Lahir Sebagai Yahudi, Hidayah Membawanya Kepada Islam
Rubrik: Hidayah |
Oleh: Saiful Bahri - 30/04/14 | 17:59 | 01 Rajab 1435 H
dakwatuna.com – Musa
Caplan lahir dan besar dalam tradisi Yahudi. Ia dan keluarganya rutin
mengunjungi sinagog. Ia pun bersekolah di sebuah sekolah Yahudi
Ortodoks.
“Saya hidup dengan keberagaman yang terbatas,” kenang dia seperti dilansir onislam.net, Rabu (30/4).
Meski
berada dalam lingkaran tradisi Yudaisme, Musa menaruh minat mempelajari
agama-agama lain. Ini yang selanjutnya mendorong Musa berinteraksi
dengan umat agama lain, salah satunya penganut Islam.
“Saya percaya, semua agama itu sama, karena pada dasarnya menyembah Tuhan yang sama yakni Allah,” kata dia.
Dari
interaksi tersebut, ia mulai tahu banyak tentang Islam. Ia percaya
Islam adalah agama yang mengedepankan perdamaian. Memang, Musa tidak
bisa menghindari stereotip negatif tentang Islam. Beruntung baginya,
interaksi dengan Muslim membuatnya memiliki perspektif baru.
“Disinilah, Allah mulai menaruh rencana pada hidup saya,” kata dia.
Musa
sulit mempercayai mengapa Islam sebagai agama damai bisa melahirkan
terorisme. Padahal agama ini belum tentu mengajarkan umatnya untuk
membunuh orang tak bersalah.
“Rasulullah adalah pejuang, ia tidak
membunuh orang tidak berdosa, ia taruh rasa hormat, perdamaian dan
toleransi,” kata dia.
Menyadari Islam bukanlah agama yang
mengajari umatnya sikap kebencian, Musa mulai tertarik untuk lebih dalam
mempelajarinya. Salah satu sumber yang menjadi acuannya adalah kitab
Perjanjian Lama dan Alquran. Saat membandingkan keduanya, Musa melihat
Alquran memiliki sumber informasi akurat tentang asal mula kehidupan,
hal yang bisa dikonfirmasi melalui ilmu pengetahuan.
“Sementara,
perjanjian lama telah berubah selama bertahun-tahun,” kata dia. Ambil
satu contoh, ucapnya, Al Quran memaparkan bagaimana gunung-gunung
terbentuk hingga tercipta lapisan atmosfer. Informasi ini sudah ada di
Al Quran, jauh sebelum ilmu pengetahuan memahami itu.
Semakin
mendalami Alquran, Musa kian kagum. Mulailah ia pada satu persimpangan
dimana akal dan pikirannya mengerucut pada satu keinginan, yakni menjadi
Muslim. Musa menyadari keputusan itu tidaklah mudah. Orang tua dan
kerabatnya tentu tidak akan menerima keputusannya itu.
“Untuk saat
itu, saya tidak menjalani kehidupan yang Islami sepenuhnya. Namun,
berkat Allah, saya bisa melaksanakan shalat lima waktu, saya bisa
mempelajari Islam secara online, dan setidaknya saya bisa secara terbuka
mengakui keesaan Allah,” kata dia.
Memang tidak mudah bagi Musa
menjalankan imannya itu. Ambil contoh saja, ia merasa prihatin dengan
nasib bangsa Palestina. Secara pribadi, ia sangat mendukung kemerdekaan
Palestina dari penjajahan Israel, namun keluarganya justru melihat
Palestina adalah tanah milik bangsa Yahudi.

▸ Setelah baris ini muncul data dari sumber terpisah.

theorem maj_allOnes (x y : Word) : maj x y (BitVec.allOnes 32) = x ||| y := by
  apply BitVec.eq_of_getLsbD_eq
  intro j hj
  rw [getLsbD_maj, BitVec.getLsbD_allOnes, decide_eq_true hj, Bool.atLeastTwo_true_mid, BitVec.getLsbD_or]

/-! ### The top of the address space (R62) -/

/-- An aligned `pc` that would wrap makes the step refused (check 2 of R74). -/
theorem step_refused_pcWrap (haligned : s.pc.toNat % 4 = 0) (hwraps : 2 ^ 64 ≤ s.pc.toNat + 4) :
    step s = .refused .pcWrap := by
  rw [step_refused_iff_fetch_error (by decide), fetch_error]
  exact .inr (.inl ⟨pcAligned_iff_mod.2 haligned, decide_eq_true hwraps, rfl⟩)

/-- Only one aligned `pc` would wrap. -/
theorem wraps_iff_eq_top (haligned : s.pc.toNat % 4 = 0) :
    2 ^ 64 ≤ s.pc.toNat + 4 ↔ s.pc = 0xFFFFFFFFFFFFFFFC#64 := by
  rw [← BitVec.toNat_inj, BitVec.toNat_ofNat]
  omega

/-! ### A launched text, instruction by instruction (R68, R86) -/

/-- A launched text's first instruction completes as a step, and what remains of the text, if anything, is launched by the state
it leaves. (FPCheck is asked of no state at the end address, so nothing is said of the rest when it is empty; log 25.) -/
theorem launchReady_cons (h : LaunchReady s (ins :: text)) :
    ∃ t, exec ins s = .next t ∧ step s = .next t ∧ (text ≠ [] → LaunchReady t text) := by
  obtain ⟨⟨he, hok⟩, haligned, htop, ⟨hword, htext⟩, hvalued⟩ := h
  rw [List.length_cons] at hok htop
  obtain ⟨t, hexec⟩ := exists_exec_next he (hvalued ins List.mem_cons_self)
  have hfetch : FetchesWord s (encode ins) := ⟨pcAligned_iff_mod.1 haligned, by omega, hword⟩
  have hstep : step s = .next t := (step_eq_exec_of_fetchesWord hfetch (decode_encode ins)).trans hexec
  refine ⟨t, hexec, hstep, fun hne => ?_⟩
  have hpos : 0 < text.length := List.length_pos_iff.2 hne
  have hpc := pc_toNat_of_step_next hstep
  have hok' (j : Nat) (u : State) (hj : j < text.length) (hu : Host.Core.run Sys2Proof.core j t = .next u) :
      u.fpOutcome = .ok :=
    hok (j + 1) u (by omega) ((core_run_next j hstep).trans hu)
  have hparams : t.params = s.params := exec_next_params hexec
  have henabled : Enabled t := ⟨hparams ▸ he.1, hok' 0 t hpos rfl⟩
  have htext' : TextAt t.params.imem t.pc.toNat text := by rwa [hparams, hpc]
  exact ⟨⟨henabled, hok'⟩, pcAligned_of_step_next hstep, by omega, htext', fun j hj k hk =>
    isSome_readV_of_step_next hstep (hvalued j (List.mem_cons_of_mem _ hj) k hk)⟩

/-- The time of a text whose first instruction completes is that instruction's and the rest's, in the state it leaves. -/
theorem textCycles_cons (cycles : Instr → State → Nat) (h : exec ins s = .next t) :
    textCycles cycles (ins :: text) s = cycles ins s + textCycles cycles text t := by
  rw [textCycles, h]

/-- States that differ in data alone still do after the instruction that completes in both (log 22). -/
theorem differInDataOnly_exec_next (h : DifferInDataOnly s t) (hs : exec ins s = .next s') (ht : exec ins t = .next t') :
    DifferInDataOnly s' t' := by
  obtain ⟨hpc, hparams, hvalued, hrest⟩ := h
  have hvalued' (k : RegNo) : (s'.readV k).isSome = (t'.readV k).isSome := by
    rw [isSome_readV_exec_next hs, hvalued, isSome_readV_exec_next ht]
  obtain ⟨_, _, _, rfl⟩ := exec_next_eq_writeV_advance hs
  obtain ⟨_, _, _, rfl⟩ := exec_next_eq_writeV_advance ht
  exact ⟨congrArg (· + 4) hpc, hparams, hvalued', hrest⟩

end Sys2Proof.Proofs
end

section
/-! SUPPORT. Proofs of the statements of `40_advsimd_sm3.md`. -/

namespace Sys2Proof.Proofs

open Sys2Proof.Machine Sys2Proof.Safety

/-- Settles O40, by induction on the text: the first instruction completes in both states in the same time, and leaves states
that differ in data alone. -/
theorem promisedTimeOfATextIsDataIndependent : Obligations.PromisedTimeOfATextIsDataIndependent := by
  intro cycles s t text hpromise hs ht hdit hdata
  induction text generalizing s t with
  | nil => rfl
  | cons ins text ih =>
    obtain ⟨s', hexec, -, hs'⟩ := launchReady_cons hs
    obtain ⟨t', hexec', -, ht'⟩ := launchReady_cons ht
    have hfirst : cycles ins s = cycles ins t := hpromise ins s t hdit hdata
    have hrest : textCycles cycles text s' = textCycles cycles text t' := by
      by_cases hnil : text = []
      · subst hnil
        rfl
      · exact ih s' t' (hs' hnil) (ht' hnil) (exec_next_params hexec ▸ hdit)
          (differInDataOnly_exec_next hdata hexec hexec')
    rw [textCycles_cons cycles hexec, textCycles_cons cycles hexec', hfirst, hrest]

/-- Settles O18, from what a completed step does to `pc` and the fetch's second check. -/
theorem pcAdvancesByFourOrIsRefused : Obligations.PcAdvancesByFourOrIsRefused :=
  ⟨fun _ _ => pc_toNat_of_step_next, fun _ => step_refused_pcWrap, fun _ => wraps_iff_eq_top,
    fun _ hstop => congrArg State.pc (stateAfter_eq_self hstop)⟩

/-- Settles O27: the rotates are the shifts written, the rest of the result is the pseudocode's by definition; the stops are
SM3TT1B's two faults and its refusal. -/
theorem completesAsThePseudocodeSays : Obligations.CompletesAsThePseudocodeSays := by
  refine ⟨fun d n m i s vm vn vd he _ hm hn hd => ?_, fun d n m i s => ⟨fun hf => ?_, fun r hf htrap => ?_, ?_⟩,
    fun w hw => decode_eq_instr_iff.2 ⟨hw, rfl⟩, fun d s he _ hd => ?_, fun d n m i s he _ hd hn hm => ?_⟩
  · rw [← State.readV_eq_some] at hm hn hd
    rw [exec_sm3tt1b_eq_next he hm hn hd]
    simp only [sm3tt1bResult, sm3tt1, sm3ss2, rol32_eq_shifts (sh := 12) _ (by decide),
      rol32_eq_shifts (sh := 9) _ (by decide)]
    rfl
  · exact execSm3tt1b_fault.2 (.inl ⟨hf, rfl⟩)
  · exact execSm3tt1b_fault.2 (.inr ⟨hf, r, htrap, rfl⟩)
  · simp only [← State.readV_eq_none]
    exact fun he hnone => execSm3tt1b_refused.2 ⟨he.1, he.2, hnone, rfl⟩
  · simp only [← State.readV_eq_some] at hd ⊢
    exact exists_exec_sm3tt1b_readV he hd hd hd
  · simp only [← State.readV_eq_some] at hd hn hm ⊢
    rw [← sm3tt1bResult_zero i]
    exact exists_exec_sm3tt1b_readV he hm hn hd

/-- Settles O28: any two values with the elements the result reads give the same result, in any two states. -/
theorem resultElementByElement : Obligations.ResultElementByElement := by
  intro d n m i s vm vn vd he hm hn hd
  obtain ⟨t, hexec, hr⟩ := exists_exec_sm3tt1b_readV (i := i) he hm hn hd
  obtain ⟨h3, h2, h1, h0⟩ := elem_sm3tt1bResult vd vn vm i
  refine ⟨t, _, hexec, hr, h3, h2, h1, h0, fun vn' vm' s' hvn hvm he' hm' hn' hd' => ?_⟩
  rw [← sm3tt1bResult_congr hvn hvm]
  exact exists_exec_sm3tt1b_readV he' hm' hn' hd'

/-- Settles O30: each coincidence is the general case with equal register numbers, and the marks stay. -/
theorem coincidingRegistersReadOldValues : Obligations.CoincidingRegistersReadOldValues := by
  refine ⟨fun d i s q he hd => ⟨exists_exec_sm3tt1b_elem he hd hd hd, fun m vm hm => exists_exec_sm3tt1b_elem he hm hd hd,
    fun n vn hn => ⟨exists_exec_sm3tt1b_elem he hd hn hd, exists_exec_sm3tt1b_elem he hn hn hd⟩⟩,
    fun j s t h => ⟨fun k => ?_, fun k hk => isSome_readV_iff.1 (isSome_readV_of_exec_next h k hk)⟩⟩
  rw [← not_iff_not]
  simp only [← isSome_readV_iff, isSome_readV_exec_next h]

/-- Settles O31, from the sum of the top element and the value of a sum as a number. -/
theorem topElementIsTheSumModuloTwoPow32 : Obligations.TopElementIsTheSumModuloTwoPow32 := by
  intro d n m i s vm vn vd he hm hn hd
  obtain ⟨t, r, hexec, hr, h3, -⟩ := exists_exec_sm3tt1b_elem (i := i) he hm hn hd
  refine ⟨t, r, hexec, hr, ?_, ?_, ?_⟩ <;> rw [h3, sm3tt1]
  · simp only [BitVec.toNat_add, Nat.mod_add_mod]
  · simp only [BitVec.toNat_add]
  · ac_rfl

/-- Settles O32, from the bit each bit goes to, and the rotate as two shifts. -/
theorem rotatesMoveBitsLeft : Obligations.RotatesMoveBitsLeft := by
  refine ⟨fun x sh hsh => ⟨fun j => getLsbD_rol32 x sh, fun y h => rol32_injective sh h, ?_⟩,
    fun x => ⟨rol32_eq_shifts x (by decide), rol32_eq_shifts x (by decide)⟩, by decide⟩
  rcases hsh with rfl | rfl <;> decide

/-- Settles O33, bit by bit. -/
theorem majorityIsAtLeastTwoOfThree : Obligations.MajorityIsAtLeastTwoOfThree := by
  refine ⟨fun a b c j => ?_, fun a b c => ⟨maj_swap_left a b c, maj_swap_right a b c, ?_⟩,
    fun x y => ⟨maj_self x y, maj_zero x y, maj_allOnes x y⟩, by decide⟩
  · rw [getLsbD_maj, atLeastTwo_iff]
  · rw [maj_swap_left, maj_swap_right, maj_swap_left]

/-- Settles O43: the advance at the top is to 0 (log 21), and the fetch refuses before it. -/
theorem meaningAloneAddsModuloTwoPow64 : Obligations.MeaningAloneAddsModuloTwoPow64 := by
  intro d n m i s vm vn vd he hpc hm hn hd
  rw [← State.readV_eq_some] at hm hn hd
  have haligned : s.pc.toNat % 4 = 0 := by rw [hpc]; decide
  refine ⟨?_, step_refused_pcWrap haligned ((wraps_iff_eq_top haligned).2 hpc)⟩
  rw [exec_sm3tt1b_eq_next he hm hn hd]
  simp [State.advance, State.writeV, hpc]

end Sys2Proof.Proofs
end

section
/-! SUPPORT. Proofs: the fetched instruction and its two faults, what a completed step has done, the states a run reaches before its
end address, and the four ways a run ends. -/

namespace Sys2Proof.Proofs

open Sys2Proof.Machine Sys2Proof.Safety

variable {s t u : State} {w : Word} {i : Instr} {f : Fault} {stop : EndAddr} {j k : Nat} {e : RunEnd}

/-! ### The fetched instruction and its faults (R69, R70, R71) -/

/-- The fetch gives an instruction exactly when a word is fetched that decodes to it. -/
theorem fetch_ok_iff_fetchesWord : s.fetch = .ok i ↔ ∃ w, FetchesWord s w ∧ decode w = .instr i := by
  simp only [fetch_ok, fetchesWord_iff, and_assoc, exists_and_left]

/-- The meaning of an instruction traps exactly with the feature and where the enable check traps (R71). -/
theorem exec_trap_iff {r : TrapReason} :
    exec i s = .fault (.fpAdvSIMDTrap r) ↔ s.params.haveSM3 = true ∧ s.fpOutcome = .trap r := by
  obtain ⟨d, n, m, e⟩ := i
  simp [execSm3tt1b_fault]

/-- A fault whose cause in the meaning is the same for every instruction is the step's exactly when a word is fetched that
decodes and the cause holds: the fetch itself never faults (R72). -/
theorem step_fault_iff_of_exec_fault_iff {cause : Prop} (h : ∀ i, exec i s = .fault f ↔ cause) :
    step s = .fault f ↔ (∃ w i, FetchesWord s w ∧ decode w = .instr i) ∧ cause := by
  simp only [step_fault, fetch_ok_iff_fetchesWord, h, exists_and_right, exists_comm (α := Instr)]

/-- The step is undefined exactly when a word is fetched that decodes and the feature is absent (R70). -/
theorem step_undefined_iff :
    step s = .fault .undefined ↔
      (∃ w i, FetchesWord s w ∧ decode w = .instr i) ∧ s.params.haveSM3 = false :=
  step_fault_iff_of_exec_fault_iff fun _ => exec_undefined_iff

/-- The step traps exactly when a word is fetched that decodes, the feature is there and the enable check traps (R71). -/
theorem step_trap_iff {r : TrapReason} :
    step s = .fault (.fpAdvSIMDTrap r) ↔
      (∃ w i, FetchesWord s w ∧ decode w = .instr i) ∧ s.params.haveSM3 = true ∧ s.fpOutcome = .trap r :=
  step_fault_iff_of_exec_fault_iff fun _ => exec_trap_iff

“Jujur saya mudah tersinggung soal itu,” kata dia.
Di
luar kesulitannya, Musa meyakini keterbatasan yang dimilikinya saat ini
tidak menghalangi niatnya mengakui Islam sebagai agama yang dipilih
Allah untuknya. Memang, ia tidak pernah memiliki kesempatan untuk
bersyahadat dihadapan umat Islam, tapi ia sudah melakukannya dihadapan
Allah..
“Insya Allah, yang penting dari hal ini adalah, saya sudah
berniat untuk mengunjungi masjid, tidak terlibat narkoba, mengkonsumsi
alkohol dan mencuri. Tidak mudah memang, tapi Insya Allah,” kata dia.